■ What you are asked to do
For the records that follow, please set down exactly the lines between the one holding "(Module.inspWaited m op t d).fabric" and the one holding "unfold Module.inspWaited; simp", inclusive, and only those.

■ Dataset entries
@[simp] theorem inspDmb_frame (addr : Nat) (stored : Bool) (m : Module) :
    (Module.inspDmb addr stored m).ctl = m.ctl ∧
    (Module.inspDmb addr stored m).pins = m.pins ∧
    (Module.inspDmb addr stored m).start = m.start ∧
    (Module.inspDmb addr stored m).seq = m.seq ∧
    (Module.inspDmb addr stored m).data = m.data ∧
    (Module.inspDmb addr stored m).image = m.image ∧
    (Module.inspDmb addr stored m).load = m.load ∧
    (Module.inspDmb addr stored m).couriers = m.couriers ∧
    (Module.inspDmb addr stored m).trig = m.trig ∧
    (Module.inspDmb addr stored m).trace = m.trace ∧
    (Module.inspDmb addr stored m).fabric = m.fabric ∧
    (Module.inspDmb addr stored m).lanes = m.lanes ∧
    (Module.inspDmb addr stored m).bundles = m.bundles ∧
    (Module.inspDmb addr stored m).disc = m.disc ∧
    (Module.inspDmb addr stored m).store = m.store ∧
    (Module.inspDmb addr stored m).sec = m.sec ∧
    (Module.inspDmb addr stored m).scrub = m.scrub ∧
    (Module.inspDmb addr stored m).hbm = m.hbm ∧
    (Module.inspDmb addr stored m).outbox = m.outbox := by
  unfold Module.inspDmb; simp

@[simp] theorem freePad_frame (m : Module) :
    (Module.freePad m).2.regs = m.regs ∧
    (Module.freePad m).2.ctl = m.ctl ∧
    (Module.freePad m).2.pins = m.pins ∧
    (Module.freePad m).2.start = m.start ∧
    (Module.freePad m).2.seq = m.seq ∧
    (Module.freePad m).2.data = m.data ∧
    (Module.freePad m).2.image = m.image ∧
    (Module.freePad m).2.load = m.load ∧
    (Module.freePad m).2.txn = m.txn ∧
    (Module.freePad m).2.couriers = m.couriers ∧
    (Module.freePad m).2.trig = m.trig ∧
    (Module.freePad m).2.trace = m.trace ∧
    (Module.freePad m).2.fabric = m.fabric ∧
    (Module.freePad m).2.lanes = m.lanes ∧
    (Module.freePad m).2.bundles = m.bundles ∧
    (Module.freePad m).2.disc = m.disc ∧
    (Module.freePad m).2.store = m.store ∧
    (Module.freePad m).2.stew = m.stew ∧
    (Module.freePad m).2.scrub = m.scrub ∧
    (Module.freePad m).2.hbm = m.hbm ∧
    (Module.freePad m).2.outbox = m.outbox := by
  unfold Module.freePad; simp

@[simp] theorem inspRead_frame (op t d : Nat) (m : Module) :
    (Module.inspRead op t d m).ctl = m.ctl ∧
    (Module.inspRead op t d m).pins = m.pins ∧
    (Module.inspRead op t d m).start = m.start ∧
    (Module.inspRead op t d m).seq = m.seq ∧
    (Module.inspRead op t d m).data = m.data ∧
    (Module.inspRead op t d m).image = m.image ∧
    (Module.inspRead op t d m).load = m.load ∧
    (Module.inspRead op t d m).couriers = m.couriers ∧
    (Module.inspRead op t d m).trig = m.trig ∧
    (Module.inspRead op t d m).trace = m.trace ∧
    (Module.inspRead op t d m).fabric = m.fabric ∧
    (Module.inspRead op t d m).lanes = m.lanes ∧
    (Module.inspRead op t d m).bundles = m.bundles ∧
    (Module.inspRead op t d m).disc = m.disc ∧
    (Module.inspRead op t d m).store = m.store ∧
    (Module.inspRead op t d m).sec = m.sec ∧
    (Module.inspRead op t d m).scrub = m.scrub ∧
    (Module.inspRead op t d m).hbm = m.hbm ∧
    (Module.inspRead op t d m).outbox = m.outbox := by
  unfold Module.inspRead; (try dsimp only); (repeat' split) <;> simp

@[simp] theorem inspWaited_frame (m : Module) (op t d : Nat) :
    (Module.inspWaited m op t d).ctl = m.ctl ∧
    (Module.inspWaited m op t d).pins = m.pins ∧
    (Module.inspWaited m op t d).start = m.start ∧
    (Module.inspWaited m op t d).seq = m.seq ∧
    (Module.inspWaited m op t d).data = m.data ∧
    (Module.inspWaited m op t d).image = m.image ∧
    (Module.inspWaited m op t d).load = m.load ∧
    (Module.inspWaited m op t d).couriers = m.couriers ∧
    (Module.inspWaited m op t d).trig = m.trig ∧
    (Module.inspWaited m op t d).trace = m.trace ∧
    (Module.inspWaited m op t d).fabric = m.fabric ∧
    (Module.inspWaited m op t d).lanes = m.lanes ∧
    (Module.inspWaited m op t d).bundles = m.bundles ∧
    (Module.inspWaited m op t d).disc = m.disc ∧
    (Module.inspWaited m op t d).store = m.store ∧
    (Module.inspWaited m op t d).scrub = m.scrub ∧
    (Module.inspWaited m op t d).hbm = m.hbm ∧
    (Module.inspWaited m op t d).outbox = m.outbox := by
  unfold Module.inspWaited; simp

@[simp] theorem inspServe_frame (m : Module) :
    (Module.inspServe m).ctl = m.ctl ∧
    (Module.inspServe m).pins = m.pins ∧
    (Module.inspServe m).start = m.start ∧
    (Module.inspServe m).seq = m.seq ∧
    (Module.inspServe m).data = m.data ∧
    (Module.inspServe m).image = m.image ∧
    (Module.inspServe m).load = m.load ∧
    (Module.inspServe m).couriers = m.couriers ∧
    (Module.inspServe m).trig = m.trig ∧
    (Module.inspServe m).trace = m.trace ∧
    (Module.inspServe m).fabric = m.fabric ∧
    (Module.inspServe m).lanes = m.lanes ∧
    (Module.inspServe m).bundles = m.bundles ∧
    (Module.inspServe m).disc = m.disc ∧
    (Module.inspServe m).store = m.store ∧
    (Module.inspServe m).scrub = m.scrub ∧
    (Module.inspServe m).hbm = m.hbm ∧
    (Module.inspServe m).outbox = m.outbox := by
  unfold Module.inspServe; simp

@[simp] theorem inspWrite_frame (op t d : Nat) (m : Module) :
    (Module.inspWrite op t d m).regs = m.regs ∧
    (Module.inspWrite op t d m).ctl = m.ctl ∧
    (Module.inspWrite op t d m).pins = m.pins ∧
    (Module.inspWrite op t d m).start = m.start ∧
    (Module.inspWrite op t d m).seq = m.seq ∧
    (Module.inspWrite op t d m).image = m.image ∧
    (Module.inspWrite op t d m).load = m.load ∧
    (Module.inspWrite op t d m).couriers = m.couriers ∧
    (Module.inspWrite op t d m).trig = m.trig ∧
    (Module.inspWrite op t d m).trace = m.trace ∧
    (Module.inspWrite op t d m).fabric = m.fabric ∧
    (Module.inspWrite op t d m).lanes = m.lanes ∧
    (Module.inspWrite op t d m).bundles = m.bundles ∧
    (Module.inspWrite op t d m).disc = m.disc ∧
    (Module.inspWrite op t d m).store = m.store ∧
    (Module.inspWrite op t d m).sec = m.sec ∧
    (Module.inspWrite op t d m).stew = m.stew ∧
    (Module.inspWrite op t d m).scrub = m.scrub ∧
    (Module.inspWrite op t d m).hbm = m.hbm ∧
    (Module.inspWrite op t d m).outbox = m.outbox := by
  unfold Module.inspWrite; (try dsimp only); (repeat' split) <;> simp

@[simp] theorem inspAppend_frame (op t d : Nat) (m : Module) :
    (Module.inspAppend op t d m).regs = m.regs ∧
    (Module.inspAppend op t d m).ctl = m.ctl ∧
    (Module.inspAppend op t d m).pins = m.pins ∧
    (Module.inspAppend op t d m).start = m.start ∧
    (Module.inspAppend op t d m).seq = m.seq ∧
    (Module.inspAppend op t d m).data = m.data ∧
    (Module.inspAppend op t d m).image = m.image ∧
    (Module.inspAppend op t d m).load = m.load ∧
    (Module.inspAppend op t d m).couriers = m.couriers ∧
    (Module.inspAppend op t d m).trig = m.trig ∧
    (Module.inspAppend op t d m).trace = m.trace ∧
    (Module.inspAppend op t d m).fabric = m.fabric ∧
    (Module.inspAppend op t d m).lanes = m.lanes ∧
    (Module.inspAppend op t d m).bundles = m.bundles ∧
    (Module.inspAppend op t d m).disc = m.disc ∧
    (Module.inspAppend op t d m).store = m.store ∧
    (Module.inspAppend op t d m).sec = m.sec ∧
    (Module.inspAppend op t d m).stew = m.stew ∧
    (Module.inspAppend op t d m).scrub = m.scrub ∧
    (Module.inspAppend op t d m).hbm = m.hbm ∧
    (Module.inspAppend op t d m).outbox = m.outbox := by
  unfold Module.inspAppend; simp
==
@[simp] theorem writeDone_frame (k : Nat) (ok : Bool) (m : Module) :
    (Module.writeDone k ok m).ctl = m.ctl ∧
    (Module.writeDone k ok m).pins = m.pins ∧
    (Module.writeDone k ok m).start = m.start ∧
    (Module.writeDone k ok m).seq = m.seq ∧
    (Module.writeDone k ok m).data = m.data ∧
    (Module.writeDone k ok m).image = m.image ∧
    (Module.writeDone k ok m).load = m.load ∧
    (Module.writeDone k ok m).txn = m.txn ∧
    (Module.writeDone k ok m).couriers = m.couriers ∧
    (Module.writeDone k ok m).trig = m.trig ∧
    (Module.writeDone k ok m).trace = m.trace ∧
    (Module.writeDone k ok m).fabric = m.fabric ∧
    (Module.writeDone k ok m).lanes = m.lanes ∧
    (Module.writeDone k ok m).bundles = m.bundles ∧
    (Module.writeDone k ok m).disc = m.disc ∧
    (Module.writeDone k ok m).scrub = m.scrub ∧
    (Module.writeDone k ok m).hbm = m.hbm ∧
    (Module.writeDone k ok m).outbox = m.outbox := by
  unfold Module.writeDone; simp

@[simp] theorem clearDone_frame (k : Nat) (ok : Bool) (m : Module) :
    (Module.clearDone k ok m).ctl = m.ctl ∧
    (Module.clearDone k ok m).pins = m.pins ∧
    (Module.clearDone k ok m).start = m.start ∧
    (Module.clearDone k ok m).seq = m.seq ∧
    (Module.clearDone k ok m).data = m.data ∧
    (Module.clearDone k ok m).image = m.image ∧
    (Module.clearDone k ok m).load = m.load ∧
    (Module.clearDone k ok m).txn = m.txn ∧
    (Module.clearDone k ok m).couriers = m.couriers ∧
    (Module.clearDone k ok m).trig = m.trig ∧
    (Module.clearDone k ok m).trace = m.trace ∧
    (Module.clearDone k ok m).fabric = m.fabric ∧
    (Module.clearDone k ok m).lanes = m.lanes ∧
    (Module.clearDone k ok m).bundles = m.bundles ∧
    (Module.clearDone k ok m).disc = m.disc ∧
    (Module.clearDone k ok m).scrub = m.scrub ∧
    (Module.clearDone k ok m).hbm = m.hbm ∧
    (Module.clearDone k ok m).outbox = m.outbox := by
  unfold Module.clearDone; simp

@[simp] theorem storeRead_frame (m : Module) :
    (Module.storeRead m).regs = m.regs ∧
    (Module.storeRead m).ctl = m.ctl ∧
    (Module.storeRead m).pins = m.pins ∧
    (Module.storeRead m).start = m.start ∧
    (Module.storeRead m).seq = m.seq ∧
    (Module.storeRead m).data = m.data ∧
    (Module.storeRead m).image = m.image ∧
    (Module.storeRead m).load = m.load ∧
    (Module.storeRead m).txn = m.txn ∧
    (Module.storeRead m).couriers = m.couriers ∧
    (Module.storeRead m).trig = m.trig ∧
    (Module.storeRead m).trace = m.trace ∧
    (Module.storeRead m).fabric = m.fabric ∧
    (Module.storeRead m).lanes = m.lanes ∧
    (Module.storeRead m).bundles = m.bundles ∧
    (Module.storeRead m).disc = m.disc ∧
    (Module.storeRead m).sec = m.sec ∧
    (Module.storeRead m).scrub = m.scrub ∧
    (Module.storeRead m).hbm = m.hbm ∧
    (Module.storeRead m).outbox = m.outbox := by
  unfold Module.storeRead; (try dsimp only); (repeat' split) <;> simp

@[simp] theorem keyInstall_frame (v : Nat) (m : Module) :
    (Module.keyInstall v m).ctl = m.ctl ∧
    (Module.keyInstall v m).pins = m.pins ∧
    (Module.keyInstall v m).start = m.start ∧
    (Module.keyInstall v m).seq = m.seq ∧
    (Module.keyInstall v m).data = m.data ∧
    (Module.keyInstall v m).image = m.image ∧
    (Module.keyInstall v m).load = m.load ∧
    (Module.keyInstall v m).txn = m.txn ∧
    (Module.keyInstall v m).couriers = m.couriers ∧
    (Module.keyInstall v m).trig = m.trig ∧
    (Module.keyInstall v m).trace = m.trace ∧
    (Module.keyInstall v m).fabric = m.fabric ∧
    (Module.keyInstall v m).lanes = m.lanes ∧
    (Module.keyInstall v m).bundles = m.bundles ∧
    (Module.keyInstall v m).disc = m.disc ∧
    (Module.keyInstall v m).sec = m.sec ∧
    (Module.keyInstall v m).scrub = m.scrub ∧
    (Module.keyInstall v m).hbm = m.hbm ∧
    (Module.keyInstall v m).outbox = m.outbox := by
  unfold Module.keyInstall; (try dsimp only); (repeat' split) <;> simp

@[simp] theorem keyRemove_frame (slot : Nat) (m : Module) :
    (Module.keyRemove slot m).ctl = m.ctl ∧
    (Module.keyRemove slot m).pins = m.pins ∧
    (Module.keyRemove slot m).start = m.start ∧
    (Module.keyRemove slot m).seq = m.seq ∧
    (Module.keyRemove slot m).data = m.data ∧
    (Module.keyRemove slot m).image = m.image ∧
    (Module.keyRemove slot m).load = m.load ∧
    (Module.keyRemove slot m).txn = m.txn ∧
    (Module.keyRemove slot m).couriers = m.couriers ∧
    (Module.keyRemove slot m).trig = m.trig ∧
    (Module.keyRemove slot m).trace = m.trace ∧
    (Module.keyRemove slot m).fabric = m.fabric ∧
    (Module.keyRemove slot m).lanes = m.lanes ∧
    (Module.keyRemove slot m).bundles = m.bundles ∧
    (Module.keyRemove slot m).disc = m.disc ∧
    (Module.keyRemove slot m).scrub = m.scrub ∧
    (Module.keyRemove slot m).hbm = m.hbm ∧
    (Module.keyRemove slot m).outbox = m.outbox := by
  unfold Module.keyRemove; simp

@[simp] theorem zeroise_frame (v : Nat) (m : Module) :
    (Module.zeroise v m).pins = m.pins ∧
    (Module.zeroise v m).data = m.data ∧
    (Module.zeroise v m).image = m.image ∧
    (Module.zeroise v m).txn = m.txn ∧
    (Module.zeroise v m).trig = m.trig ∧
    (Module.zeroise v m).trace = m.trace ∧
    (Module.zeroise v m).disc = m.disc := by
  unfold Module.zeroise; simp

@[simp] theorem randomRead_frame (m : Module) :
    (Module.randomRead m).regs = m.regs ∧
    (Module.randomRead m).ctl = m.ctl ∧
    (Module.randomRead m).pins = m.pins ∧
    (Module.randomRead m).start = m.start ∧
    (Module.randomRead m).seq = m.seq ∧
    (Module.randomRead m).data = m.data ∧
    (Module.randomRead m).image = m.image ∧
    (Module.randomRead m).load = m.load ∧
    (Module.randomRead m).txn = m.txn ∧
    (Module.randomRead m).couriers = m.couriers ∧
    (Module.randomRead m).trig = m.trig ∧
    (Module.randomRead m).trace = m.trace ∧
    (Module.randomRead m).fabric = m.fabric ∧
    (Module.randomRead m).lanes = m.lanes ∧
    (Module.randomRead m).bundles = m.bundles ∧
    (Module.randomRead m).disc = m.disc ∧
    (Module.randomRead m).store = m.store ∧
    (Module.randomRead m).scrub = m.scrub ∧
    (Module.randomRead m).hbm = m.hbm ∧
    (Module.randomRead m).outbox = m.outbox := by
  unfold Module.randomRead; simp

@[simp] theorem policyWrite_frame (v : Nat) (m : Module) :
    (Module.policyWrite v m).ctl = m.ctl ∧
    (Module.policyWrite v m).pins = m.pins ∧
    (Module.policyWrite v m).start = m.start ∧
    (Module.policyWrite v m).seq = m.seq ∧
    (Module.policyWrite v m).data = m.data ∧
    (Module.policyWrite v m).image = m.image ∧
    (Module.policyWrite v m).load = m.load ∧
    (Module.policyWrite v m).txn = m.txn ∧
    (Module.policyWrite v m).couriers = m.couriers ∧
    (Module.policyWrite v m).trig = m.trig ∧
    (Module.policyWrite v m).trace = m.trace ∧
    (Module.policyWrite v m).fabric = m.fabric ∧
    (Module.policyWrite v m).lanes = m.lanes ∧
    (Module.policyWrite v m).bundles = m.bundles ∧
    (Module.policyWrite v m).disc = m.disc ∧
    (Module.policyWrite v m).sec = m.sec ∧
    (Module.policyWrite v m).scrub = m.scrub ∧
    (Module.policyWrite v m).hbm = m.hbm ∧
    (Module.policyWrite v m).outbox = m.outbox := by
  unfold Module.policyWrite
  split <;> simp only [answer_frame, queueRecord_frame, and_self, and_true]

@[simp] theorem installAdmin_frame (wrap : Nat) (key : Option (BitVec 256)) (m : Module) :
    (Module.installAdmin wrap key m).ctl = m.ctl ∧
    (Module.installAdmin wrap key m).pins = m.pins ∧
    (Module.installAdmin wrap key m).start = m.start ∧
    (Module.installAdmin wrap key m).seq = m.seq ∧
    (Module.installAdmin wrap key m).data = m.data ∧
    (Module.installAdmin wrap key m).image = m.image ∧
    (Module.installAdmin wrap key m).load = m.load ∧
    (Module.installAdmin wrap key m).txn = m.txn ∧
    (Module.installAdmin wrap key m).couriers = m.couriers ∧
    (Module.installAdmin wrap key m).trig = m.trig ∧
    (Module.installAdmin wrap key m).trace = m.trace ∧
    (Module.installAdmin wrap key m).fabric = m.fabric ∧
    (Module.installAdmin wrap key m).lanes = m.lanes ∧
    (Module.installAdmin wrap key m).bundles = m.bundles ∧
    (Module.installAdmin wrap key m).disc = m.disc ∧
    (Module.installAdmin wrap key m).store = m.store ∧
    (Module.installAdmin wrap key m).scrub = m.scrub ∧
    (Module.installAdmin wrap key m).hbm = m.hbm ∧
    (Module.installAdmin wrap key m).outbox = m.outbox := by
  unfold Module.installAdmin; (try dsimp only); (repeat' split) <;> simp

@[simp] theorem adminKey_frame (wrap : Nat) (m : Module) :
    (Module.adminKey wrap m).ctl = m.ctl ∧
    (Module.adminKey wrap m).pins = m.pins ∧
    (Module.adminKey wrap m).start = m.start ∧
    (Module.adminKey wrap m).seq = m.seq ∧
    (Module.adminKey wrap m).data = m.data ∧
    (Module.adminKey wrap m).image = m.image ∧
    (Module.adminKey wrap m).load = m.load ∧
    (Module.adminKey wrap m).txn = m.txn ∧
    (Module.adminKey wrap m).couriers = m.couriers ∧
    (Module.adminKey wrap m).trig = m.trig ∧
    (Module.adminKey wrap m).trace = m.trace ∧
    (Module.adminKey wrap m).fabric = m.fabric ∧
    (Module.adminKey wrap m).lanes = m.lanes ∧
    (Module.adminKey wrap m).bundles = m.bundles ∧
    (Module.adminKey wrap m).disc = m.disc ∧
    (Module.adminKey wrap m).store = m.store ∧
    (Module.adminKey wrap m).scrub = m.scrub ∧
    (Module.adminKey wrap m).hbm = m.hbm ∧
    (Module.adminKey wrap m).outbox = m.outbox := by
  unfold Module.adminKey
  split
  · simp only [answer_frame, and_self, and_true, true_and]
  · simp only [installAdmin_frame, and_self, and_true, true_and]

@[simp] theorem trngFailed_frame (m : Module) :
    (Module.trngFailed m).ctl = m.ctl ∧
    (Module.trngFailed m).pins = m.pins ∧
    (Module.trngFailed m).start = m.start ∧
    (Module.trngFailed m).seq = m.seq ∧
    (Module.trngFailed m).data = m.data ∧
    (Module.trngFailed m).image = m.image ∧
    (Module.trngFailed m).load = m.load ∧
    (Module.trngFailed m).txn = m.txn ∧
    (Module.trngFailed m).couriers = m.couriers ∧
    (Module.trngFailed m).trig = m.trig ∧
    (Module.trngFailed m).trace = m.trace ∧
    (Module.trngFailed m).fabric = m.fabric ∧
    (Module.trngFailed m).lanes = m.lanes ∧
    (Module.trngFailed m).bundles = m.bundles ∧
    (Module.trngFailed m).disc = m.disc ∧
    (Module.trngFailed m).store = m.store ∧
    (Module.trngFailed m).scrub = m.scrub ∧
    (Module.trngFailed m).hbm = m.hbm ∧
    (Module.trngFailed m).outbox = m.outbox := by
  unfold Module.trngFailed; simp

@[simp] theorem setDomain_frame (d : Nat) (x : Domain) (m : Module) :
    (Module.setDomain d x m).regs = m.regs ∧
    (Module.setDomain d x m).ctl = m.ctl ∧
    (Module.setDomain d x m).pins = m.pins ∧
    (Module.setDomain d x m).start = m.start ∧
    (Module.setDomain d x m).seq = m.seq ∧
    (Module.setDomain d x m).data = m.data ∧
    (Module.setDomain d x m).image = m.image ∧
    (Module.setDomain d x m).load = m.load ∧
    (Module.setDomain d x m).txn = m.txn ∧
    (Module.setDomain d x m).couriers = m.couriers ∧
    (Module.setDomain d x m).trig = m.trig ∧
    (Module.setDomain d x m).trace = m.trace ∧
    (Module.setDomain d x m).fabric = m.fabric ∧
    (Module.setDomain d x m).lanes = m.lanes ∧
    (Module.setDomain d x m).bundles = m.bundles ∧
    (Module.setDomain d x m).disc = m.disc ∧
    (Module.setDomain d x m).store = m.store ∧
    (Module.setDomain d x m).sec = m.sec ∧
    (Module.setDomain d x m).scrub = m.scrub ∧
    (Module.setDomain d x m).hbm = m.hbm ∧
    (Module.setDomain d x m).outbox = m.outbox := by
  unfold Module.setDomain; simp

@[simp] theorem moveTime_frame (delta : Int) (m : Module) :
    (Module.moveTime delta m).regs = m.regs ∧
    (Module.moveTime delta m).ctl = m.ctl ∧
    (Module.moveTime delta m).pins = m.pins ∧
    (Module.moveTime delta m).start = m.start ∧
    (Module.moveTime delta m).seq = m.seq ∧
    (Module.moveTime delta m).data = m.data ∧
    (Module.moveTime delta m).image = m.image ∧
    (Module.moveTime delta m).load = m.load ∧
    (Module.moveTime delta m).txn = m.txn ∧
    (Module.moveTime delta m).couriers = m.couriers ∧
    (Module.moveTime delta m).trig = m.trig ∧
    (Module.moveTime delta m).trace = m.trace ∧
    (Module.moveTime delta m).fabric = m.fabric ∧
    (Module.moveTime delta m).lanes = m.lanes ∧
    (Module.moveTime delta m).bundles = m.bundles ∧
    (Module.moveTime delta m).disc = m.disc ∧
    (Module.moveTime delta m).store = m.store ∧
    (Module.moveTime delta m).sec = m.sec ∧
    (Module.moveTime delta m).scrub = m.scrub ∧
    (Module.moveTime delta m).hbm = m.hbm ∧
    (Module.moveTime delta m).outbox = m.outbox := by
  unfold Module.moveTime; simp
---
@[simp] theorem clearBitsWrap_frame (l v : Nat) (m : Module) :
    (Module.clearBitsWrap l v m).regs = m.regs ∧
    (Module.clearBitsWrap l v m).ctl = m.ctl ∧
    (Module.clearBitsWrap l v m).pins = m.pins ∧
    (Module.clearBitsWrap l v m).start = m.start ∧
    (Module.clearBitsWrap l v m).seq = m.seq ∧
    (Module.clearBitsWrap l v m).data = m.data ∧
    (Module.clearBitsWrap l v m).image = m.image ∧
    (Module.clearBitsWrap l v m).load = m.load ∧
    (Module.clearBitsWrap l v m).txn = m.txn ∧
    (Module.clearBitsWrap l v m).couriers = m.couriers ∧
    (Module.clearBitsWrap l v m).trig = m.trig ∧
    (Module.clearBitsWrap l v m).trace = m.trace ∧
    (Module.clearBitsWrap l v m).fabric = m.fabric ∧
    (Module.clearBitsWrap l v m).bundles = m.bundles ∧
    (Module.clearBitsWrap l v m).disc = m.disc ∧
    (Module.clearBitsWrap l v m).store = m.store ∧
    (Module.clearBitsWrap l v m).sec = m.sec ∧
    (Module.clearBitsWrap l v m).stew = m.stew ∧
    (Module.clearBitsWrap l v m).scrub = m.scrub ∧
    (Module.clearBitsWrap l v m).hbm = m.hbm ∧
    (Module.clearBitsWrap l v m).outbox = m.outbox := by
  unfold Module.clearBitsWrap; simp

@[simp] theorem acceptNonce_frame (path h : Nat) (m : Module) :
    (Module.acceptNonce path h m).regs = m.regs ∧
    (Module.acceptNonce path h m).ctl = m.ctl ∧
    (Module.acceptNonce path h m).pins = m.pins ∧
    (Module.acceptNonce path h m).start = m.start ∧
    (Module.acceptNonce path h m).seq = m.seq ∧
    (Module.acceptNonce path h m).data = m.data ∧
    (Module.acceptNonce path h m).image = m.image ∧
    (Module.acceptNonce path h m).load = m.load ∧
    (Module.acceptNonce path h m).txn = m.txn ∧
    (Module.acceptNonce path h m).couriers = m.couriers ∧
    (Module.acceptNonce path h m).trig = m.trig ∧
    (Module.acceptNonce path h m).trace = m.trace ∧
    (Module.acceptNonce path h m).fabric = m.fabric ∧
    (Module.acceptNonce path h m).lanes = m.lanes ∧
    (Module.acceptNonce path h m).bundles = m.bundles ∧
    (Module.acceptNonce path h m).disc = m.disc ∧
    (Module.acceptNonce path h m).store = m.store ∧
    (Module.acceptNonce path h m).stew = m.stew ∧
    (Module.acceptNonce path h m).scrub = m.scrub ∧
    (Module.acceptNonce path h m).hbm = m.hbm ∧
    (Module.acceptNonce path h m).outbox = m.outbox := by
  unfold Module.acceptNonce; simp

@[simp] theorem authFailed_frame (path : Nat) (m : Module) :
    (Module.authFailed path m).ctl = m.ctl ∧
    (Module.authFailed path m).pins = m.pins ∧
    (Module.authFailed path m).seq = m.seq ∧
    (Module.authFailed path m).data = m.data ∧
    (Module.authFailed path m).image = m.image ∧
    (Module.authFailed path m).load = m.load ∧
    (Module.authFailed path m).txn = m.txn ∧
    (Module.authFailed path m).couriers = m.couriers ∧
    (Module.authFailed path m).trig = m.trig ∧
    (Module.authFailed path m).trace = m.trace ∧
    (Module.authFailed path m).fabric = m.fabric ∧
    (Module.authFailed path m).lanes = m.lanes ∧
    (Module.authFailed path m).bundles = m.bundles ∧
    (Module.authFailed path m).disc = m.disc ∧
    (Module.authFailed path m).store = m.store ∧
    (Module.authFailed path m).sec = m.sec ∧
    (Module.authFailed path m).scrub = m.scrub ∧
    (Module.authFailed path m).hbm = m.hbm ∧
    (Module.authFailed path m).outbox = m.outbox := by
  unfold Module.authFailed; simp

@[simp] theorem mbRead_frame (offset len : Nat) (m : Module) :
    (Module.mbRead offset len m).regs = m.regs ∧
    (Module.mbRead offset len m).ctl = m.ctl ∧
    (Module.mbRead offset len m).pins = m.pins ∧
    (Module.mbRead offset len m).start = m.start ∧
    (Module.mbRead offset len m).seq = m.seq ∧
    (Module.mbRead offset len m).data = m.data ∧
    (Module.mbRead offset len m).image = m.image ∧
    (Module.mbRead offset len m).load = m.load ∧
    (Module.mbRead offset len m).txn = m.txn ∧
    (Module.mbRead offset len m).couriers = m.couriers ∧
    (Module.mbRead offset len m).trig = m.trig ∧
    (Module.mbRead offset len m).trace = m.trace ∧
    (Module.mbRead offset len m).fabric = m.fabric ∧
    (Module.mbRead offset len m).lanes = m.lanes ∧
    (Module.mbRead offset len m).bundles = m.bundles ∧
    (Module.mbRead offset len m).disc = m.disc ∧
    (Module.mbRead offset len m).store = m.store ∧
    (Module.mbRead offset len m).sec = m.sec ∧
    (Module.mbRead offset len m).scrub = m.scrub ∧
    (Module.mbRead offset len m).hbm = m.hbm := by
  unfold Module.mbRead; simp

■ Response area
    (Module.inspWaited m op t d).fabric = m.fabric ∧
    (Module.inspWaited m op t d).lanes = m.lanes ∧
    (Module.inspWaited m op t d).bundles = m.bundles ∧
    (Module.inspWaited m op t d).disc = m.disc ∧
    (Module.inspWaited m op t d).store = m.store ∧
    (Module.inspWaited m op t d).scrub = m.scrub ∧
    (Module.inspWaited m op t d).hbm = m.hbm ∧
    (Module.inspWaited m op t d).outbox = m.outbox := by
  unfold Module.inspWaited; simp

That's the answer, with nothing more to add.